> Exercise prompt:
Go through the entries, filter for the word "roundAt", and copy every line that has it.

> Data to examine:
^^^^^^^^
-- ==== Sys2Proof/Machine/Float.lean ====
section
/-! DEFINITION. Binary floating point on exact values (spec/02 R20–R23): a value is unpacked to sign, significand and exponent,
an operation is computed exactly, and the result is rounded once. -/

namespace Sys2Proof.Machine

/-- A binary format: fraction bits, exponent bits (R20). -/
structure FFmt where
  frac : Nat
  expo : Nat
  deriving DecidableEq, Repr

def FFmt.f16 : FFmt := ⟨10, 5⟩
def FFmt.bf16 : FFmt := ⟨7, 8⟩
def FFmt.f32 : FFmt := ⟨23, 8⟩
def FFmt.f64 : FFmt := ⟨52, 11⟩

/-- The format of a float element type (R55); other codes read as f32. -/
def fmtOf (et : EType) : FFmt :=
  match et.toNat with
  | 4 => .f16
  | 5 => .bf16
  | 7 => .f64
  | _ => .f32

/-- Width in bits. -/
def FFmt.width (f : FFmt) : Nat := 1 + f.expo + f.frac

def FFmt.bias (f : FFmt) : Nat := 2 ^ (f.expo - 1) - 1

/-- The canonical NaN (R20). -/
def FFmt.nan (f : FFmt) : Nat := (2 ^ f.expo - 1) * 2 ^ f.frac + 2 ^ (f.frac - 1)

def FFmt.inf (f : FFmt) (neg : Bool) : Nat :=
  (if neg then 2 ^ (f.expo + f.frac) else 0) + (2 ^ f.expo - 1) * 2 ^ f.frac

/-- The largest finite value. -/
def FFmt.maxFin (f : FFmt) (neg : Bool) : Nat := f.inf neg - 1

def FFmt.zero (f : FFmt) (neg : Bool) : Nat := if neg then 2 ^ (f.expo + f.frac) else 0

/-- A value: a NaN (quiet or signalling), an infinity, or ±m × 2^e exactly, `m` = 0 for the zeros. -/
inductive FVal where
  | nan (signalling : Bool)
  | inf (neg : Bool)
  | fin (neg : Bool) (m : Nat) (e : Int)
  deriving DecidableEq, Repr

/-- The value of a bit pattern (R20). -/
def unpack (f : FFmt) (bits : Nat) : FVal :=
  let neg := bits / 2 ^ (f.expo + f.frac) % 2 = 1
  let e := bits / 2 ^ f.frac % 2 ^ f.expo
  let m := bits % 2 ^ f.frac
  if e = 2 ^ f.expo - 1 then
    if m = 0 then .inf neg else .nan (m < 2 ^ (f.frac - 1))
  else if e = 0 then .fin neg m (1 - (f.bias : Int) - f.frac)
  else .fin neg (m + 2 ^ f.frac) ((e : Int) - f.bias - f.frac)

/-- Rounding modes, coded as `frm` (R24): 0 RNE, 1 RTZ, 2 RDN, 3 RUP. -/
abbrev RMode := BitVec 2

/-- Flags, placed as `fcsr` bits 4:0 (R24): nv, dz, of, uf, nx. -/
abbrev FFlags := BitVec 5

def flNV : FFlags := 16
def flDZ : FFlags := 8
def flOF : FFlags := 4
def flUF : FFlags := 2
def flNX : FFlags := 1

/-- Whether rounding moves away from zero: sign, lowest kept bit, and the discarded part as a fraction rem / den. -/
def roundsUp (rm : RMode) (neg odd : Bool) (rem den : Nat) : Bool :=
  if rem = 0 then false
  else match rm.toNat with
    | 0 => if 2 * rem > den then true else if 2 * rem < den then false else odd
    | 1 => false
    | 2 => neg
    | _ => !neg

/-- m × 2^e / d (d > 0) rounded to an integer multiple of 2^q: the multiple, and whether it is inexact. -/
def roundAt (rm : RMode) (neg : Bool) (m d : Nat) (e q : Int) : Nat × Bool :=
  let num := if e ≥ q then m * 2 ^ (e - q).toNat else m
  let den := if e ≥ q then d else d * 2 ^ (q - e).toNat
  let k := num / den
  let r := num % den
  (if roundsUp rm neg (k % 2 = 1) r den then k + 1 else k, r != 0)

/-- floor(log2 (m × 2^e / d)) for m > 0. -/
def ilog2 (m d : Nat) (e : Int) : Int :=
  let a : Int := (Nat.log2 m : Int) - Nat.log2 d
  -- m/d lies in (2^(a-1), 2^(a+1)); decide which side of 2^a
  let ge := if a ≥ 0 then m ≥ d * 2 ^ a.toNat else m * 2 ^ (-a).toNat ≥ d
  (if ge then a else a - 1) + e

/-- The exact value ±m × 2^e / d (m > 0) rounded once to a format, with OF, UF and NX as R22 states: tininess is detected
after rounding, as if the exponent range were unbounded. `prec` limits the significant bits (R115). -/
def roundPrec (f : FFmt) (prec : Nat) (rm : RMode) (neg : Bool) (m d : Nat) (e : Int) : Nat × FFlags :=
  let emin : Int := 1 - (f.bias : Int)
  let l := ilog2 m d e
  let q0 : Int := l + 1 - prec
  let qmin : Int := emin - f.frac
  let q := max q0 qmin
  let (k, inexact) := roundAt rm neg m d e q
  -- tiny: rounded to full precision with unbounded exponent, the magnitude is below 2^emin
  let (ku, _) := roundAt rm neg m d e q0
  let tiny := l < emin && !(l = emin - 1 && ku = 2 ^ prec)
  let val := k
  let lk : Int := if val = 0 then emin else (Nat.log2 val : Int) + q
  if lk > f.bias then
    let away := match rm.toNat with
      | 0 => true
      | 1 => false
      | 2 => neg
      | _ => !neg
    (if away then f.inf neg else f.maxFin neg, flOF ||| flNX)
  else
    let sgn := f.zero neg
    let enc :=
      if val = 0 then 0
      else if lk < emin then val * 2 ^ (q - qmin).toNat
      else
        let sig := if q ≥ lk - f.frac then val * 2 ^ (q - (lk - f.frac)).toNat else val / 2 ^ ((lk - f.frac) - q).toNat
        (lk + f.bias).toNat * 2 ^ f.frac + (sig - 2 ^ f.frac)
    let fl : FFlags := (if inexact then flNX else 0) ||| (if tiny && inexact then flUF else 0)
    (sgn + enc, fl)

/-- Round ±m × 2^e / d to a format; an exact zero keeps its sign. -/
def roundFin (f : FFmt) (rm : RMode) (neg : Bool) (m d : Nat) (e : Int) : Nat × FFlags :=
  if m = 0 then (f.zero neg, 0) else roundPrec f (f.frac + 1) rm neg m d e

/-- Pack a value without arithmetic: NaN becomes canonical, a finite value is rounded. -/
def packVal (f : FFmt) (rm : RMode) : FVal → Nat × FFlags
  | .nan s => (f.nan, if s then flNV else 0)
  | .inf n => (f.inf n, 0)
  | .fin n m e => roundFin f rm n m 1 e

def FVal.isNan : FVal → Bool
  | .nan _ => true
  | _ => false

def FVal.isSnan : FVal → Bool
  | .nan s => s
  | _ => false

def FVal.neg : FVal → FVal
  | .nan s => .nan s
  | .inf n => .inf !n
  | .fin n m e => .fin (!n) m e

/-- NV of the signalling operands. -/
def snanFlag (vs : List FVal) : FFlags := if vs.any FVal.isSnan then flNV else 0

/-- The sign of an exact zero sum of operands of opposite signs (R113). -/
def zeroSign (rm : RMode) : Bool := rm = 2

/-- The exact sum of two finite values as sign, significand, exponent; equal-sign zeros keep the sign. -/
def addFin (rm : RMode) (n1 : Bool) (m1 : Nat) (e1 : Int) (n2 : Bool) (m2 : Nat) (e2 : Int) : Bool × Nat × Int :=
  let e := min e1 e2
  let a : Int := (m1 * 2 ^ (e1 - e).toNat : Nat)
  let b : Int := (m2 * 2 ^ (e2 - e).toNat : Nat)
  let s := (if n1 then -a else a) + (if n2 then -b else b)
  if s = 0 then ((if n1 = n2 then n1 else zeroSign rm), 0, e)
  else (decide (s < 0), s.natAbs, e)

/-- a + b (R22, R23). -/
def fAddV (f : FFmt) (rm : RMode) (a b : FVal) : Nat × FFlags :=
  match a, b with
  | .nan _, _ => (f.nan, snanFlag [a, b])
  | _, .nan _ => (f.nan, snanFlag [a, b])
  | .inf x, .inf y => if x = y then (f.inf x, 0) else (f.nan, flNV)
  | .inf x, .fin _ _ _ => (f.inf x, 0)
  | .fin _ _ _, .inf y => (f.inf y, 0)
  | .fin n1 m1 e1, .fin n2 m2 e2 =>
    let (n, m, e) := addFin rm n1 m1 e1 n2 m2 e2
    roundFin f rm n m 1 e

def fAdd (f : FFmt) (rm : RMode) (a b : Nat) : Nat × FFlags := fAddV f rm (unpack f a) (unpack f b)

def fSub (f : FFmt) (rm : RMode) (a b : Nat) : Nat × FFlags := fAddV f rm (unpack f a) (unpack f b).neg

/-- The exact product, or its special outcome. -/
def mulV (a b : FVal) : FVal × FFlags :=
  match a, b with
  | .nan _, _ => (.nan false, snanFlag [a, b])
  | _, .nan _ => (.nan false, snanFlag [a, b])
  | .inf x, .inf y => (.inf (x != y), 0)
  | .inf x, .fin n m _ => if m = 0 then (.nan false, flNV) else (.inf (x != n), 0)
  | .fin n m _, .inf y => if m = 0 then (.nan false, flNV) else (.inf (n != y), 0)
  | .fin n1 m1 e1, .fin n2 m2 e2 => (.fin (n1 != n2) (m1 * m2) (e1 + e2), 0)

def fMul (f : FFmt) (rm : RMode) (a b : Nat) : Nat × FFlags :=
  let (p, fl) := mulV (unpack f a) (unpack f b)
  let (r, fl') := packVal f rm p
  (r, fl ||| fl')

/-- a × b + c with one rounding; `np`, `nc` negate the product and c first (R113). 0 × ∞ raises NV even beside a NaN c. -/
def fFma (f : FFmt) (rm : RMode) (np nc : Bool) (a b c : Nat) : Nat × FFlags :=
  let c' := if nc then (unpack f c).neg else unpack f c
  let (p, fl) := mulV (unpack f a) (unpack f b)
  let p' := if np then p.neg else p
  if p'.isNan || c'.isNan then (f.nan, fl ||| snanFlag [c'])
  else
    let (r, fl') := fAddV f rm p' c'
    (r, fl ||| fl')

def fDiv (f : FFmt) (rm : RMode) (a b : Nat) : Nat × FFlags :=
  match unpack f a, unpack f b with
  | .nan s, y => (f.nan, snanFlag [.nan s, y])
  | x, .nan s => (f.nan, snanFlag [x, .nan s])
  | .inf _, .inf _ => (f.nan, flNV)
  | .inf x, .fin n _ _ => (f.inf (x != n), 0)
  | .fin n _ _, .inf y => (f.zero (n != y), 0)
  | .fin n1 m1 e1, .fin n2 m2 e2 =>
    if m2 = 0 then (if m1 = 0 then (f.nan, flNV) else (f.inf (n1 != n2), flDZ))
    else roundFin f rm (n1 != n2) m1 m2 (e1 - e2)

/-- Integer square root by bits: the largest r < 2^n with r² ≤ v. -/
def isqrtBits : Nat → Nat → Nat → Nat
  | 0, _, r => r
  | n + 1, v, r =>
    let r' := r + 2 ^ n
    isqrtBits n v (if r' * r' ≤ v then r' else r)

def isqrt (v : Nat) : Nat := isqrtBits (Nat.log2 v / 2 + 1) v 0

/-- √(m × 2^e) with a sticky bit below: significand and exponent whose rounding to at most `p` bits is that of the root. -/
def sqrtSticky (p m : Nat) (e : Int) : Nat × Int :=
  -- scale so that the root has at least p + 2 bits and the exponent is even
  let k := 2 * p + 6
  let e1 := e - k
  let m1 := m * 2 ^ k
  let (m2, e2) := if e1 % 2 = 0 then (m1, e1) else (2 * m1, e1 - 1)
  let r := isqrt m2
  (2 * r + (if r * r = m2 then 0 else 1), e2 / 2 - 1)

def fSqrt (f : FFmt) (rm : RMode) (a : Nat) : Nat × FFlags :=
  match unpack f a with
  | .nan s => (f.nan, if s then flNV else 0)
  | .inf n => if n then (f.nan, flNV) else (f.inf false, 0)
  | .fin n m e =>
    if m = 0 then (f.zero n, 0)
    else if n then (f.nan, flNV)
    else
      let (r, e') := sqrtSticky (f.frac + 2) m e
      roundFin f rm false r 1 e'

/-- The order of two finite or infinite values: a < b. -/
def ltFin (n1 : Bool) (m1 : Nat) (e1 : Int) (n2 : Bool) (m2 : Nat) (e2 : Int) : Bool :=
  let e := min e1 e2
  let a : Int := (m1 * 2 ^ (e1 - e).toNat : Nat)
  let b : Int := (m2 * 2 ^ (e2 - e).toNat : Nat)
  (if n1 then -a else a) < (if n2 then -b else b)

/-- a < b by value; NaNs are unordered. −0 = +0. -/
def fLtV : FVal → FVal → Bool
  | .inf x, .inf y => x && !y
  | .inf x, .fin _ _ _ => x
  | .fin _ _ _, .inf y => !y
  | .fin n1 m1 e1, .fin n2 m2 e2 => ltFin n1 m1 e1 n2 m2 e2
  | _, _ => false

/-- a = b by value. -/
def fEqV : FVal → FVal → Bool
  | .inf x, .inf y => x == y
  | .fin n1 m1 e1, .fin n2 m2 e2 => !ltFin n1 m1 e1 n2 m2 e2 && !ltFin n2 m2 e2 n1 m1 e1
  | _, _ => false

def FVal.isZero : FVal → Bool
  | .fin _ m _ => m == 0
  | _ => false

def FVal.signBit : FVal → Bool
  | .nan _ => false
  | .inf n => n
  | .fin n _ _ => n

/-- minimumNumber (`mx` false) or maximumNumber (R98): −0 below +0, a NaN loses, two NaNs give the canonical NaN. -/
def fMinMax (f : FFmt) (mx : Bool) (a b : Nat) : Nat × FFlags :=
  let x := unpack f a
  let y := unpack f b
  let fl := snanFlag [x, y]
  if x.isNan && y.isNan then (f.nan, fl)
  else if x.isNan then (b % 2 ^ f.width, fl)
  else if y.isNan then (a % 2 ^ f.width, fl)
  else
    let aLess := fLtV x y || (x.isZero && y.isZero && x.signBit && !y.signBit)
    ((if aLess != mx then a else b) % 2 ^ f.width, fl)

/-- The relations of R99, R117: 0 eq, 1 lt, 2 le. The second result is NV. -/
def fCompare (f : FFmt) (rel : Nat) (a b : Nat) : Bool × FFlags :=
  let x := unpack f a
  let y := unpack f b
  let un := x.isNan || y.isNan
  let fl : FFlags := if rel = 0 then snanFlag [x, y] else if un then flNV else 0
  (!un && (match rel with
    | 0 => fEqV x y
    | 1 => fLtV x y
    | _ => fLtV x y || fEqV x y), fl)

/-- The class mask (R99). -/
def fClassMask (f : FFmt) (a : Nat) : Nat :=
  match unpack f a with
  | .nan s => if s then 2 ^ 8 else 2 ^ 9
  | .inf n => if n then 1 else 2 ^ 7
  | .fin n m _ =>
    if m = 0 then (if n then 2 ^ 3 else 2 ^ 4)
    else if m < 2 ^ f.frac then (if n then 2 ^ 2 else 2 ^ 5)
    else (if n then 2 ^ 1 else 2 ^ 6)

/-- Round to an integral value in the format (R114 `vround`). -/
def fRound (f : FFmt) (rm : RMode) (a : Nat) : Nat × FFlags :=
  match unpack f a with
  | .nan s => (f.nan, if s then flNV else 0)
  | .inf n => (f.inf n, 0)
  | .fin n m e =>
    if m = 0 || e ≥ 0 then (a % 2 ^ f.width, 0)
    else
      let (k, ix) := roundAt rm n m 1 e 0
      ((roundFin f rm n k 1 0).1, if ix then flNX else 0)

/-- A float value rounded to an integer type of `w` bits (R100): out of range gives the minimum or maximum with NV. -/
def fToInt (w : Nat) (uns : Bool) (rm : RMode) (v : FVal) : Nat × FFlags :=
  let hi : Int := if uns then 2 ^ w - 1 else 2 ^ (w - 1) - 1
  let lo : Int := if uns then 0 else -(2 ^ (w - 1))
  match v with
  | .nan _ => (ofInt w hi, flNV)
  | .inf n => (ofInt w (if n then lo else hi), flNV)
  | .fin n m e =>
    let (k, ix) := roundAt rm n m 1 e 0
    let i : Int := if n then -(k : Int) else k
    if i > hi then (ofInt w hi, flNV)
    else if i < lo then (ofInt w lo, flNV)
    else (ofInt w i, if ix then flNX else 0)

/-- The value of an integer. -/
def intVal (i : Int) : FVal := .fin (decide (i < 0)) i.natAbs 0

/-- Replace an overflowing result by the largest finite value of its sign (R119 `vcvt.sat`). -/
def satOverflow (f : FFmt) (v : FVal) (r : Nat × FFlags) : Nat × FFlags :=
  if r.2 &&& flOF != 0 then (f.maxFin v.signBit, r.2) else r

/-- The estimates of R115: 1/√a or 1/a rounded RNE to at most 8 significant bits. -/
def fEstimate (f : FFmt) (root : Bool) (a : Nat) : Nat × FFlags :=
  match unpack f a with
  | .nan s => (f.nan, if s then flNV else 0)
  | .inf n => if n && root then (f.nan, flNV) else (f.zero n, 0)
  | .fin n m e =>
    if m = 0 then (f.inf n, flDZ)
    else if root && n then (f.nan, flNV)
    else
      let (r, fl) :=
        if root then
          -- 1/√(m·2^e) = √(2^(2k) / m) · 2^(-k) · 2^(-e/2), formed with a sticky bit
          let e2 := if e % 2 = 0 then e else e - 1
          let m2 := if e % 2 = 0 then m else 2 * m
          let k := 24 + Nat.log2 m2
          let num := 2 ^ (2 * k)
          let qt := num / m2
          let s := isqrt qt
          let exact := s * s * m2 = num
          roundPrec f 8 0 false (2 * s + (if exact then 0 else 1)) 1 (-(k : Int) - e2 / 2 - 1)
        else roundPrec f 8 0 n 1 m (-e)
      (r, fl &&& flOF)

end Sys2Proof.Machine
end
^^^^^^^^
> Output of the task:
def roundAt (rm : RMode) (neg : Bool) (m d : Nat) (e q : Int) : Nat × Bool :=
  let (k, inexact) := roundAt rm neg m d e q
  let (ku, _) := roundAt rm neg m d e q0
      let (k, ix) := roundAt rm n m 1 e 0
    let (k, ix) := roundAt rm n m 1 e 0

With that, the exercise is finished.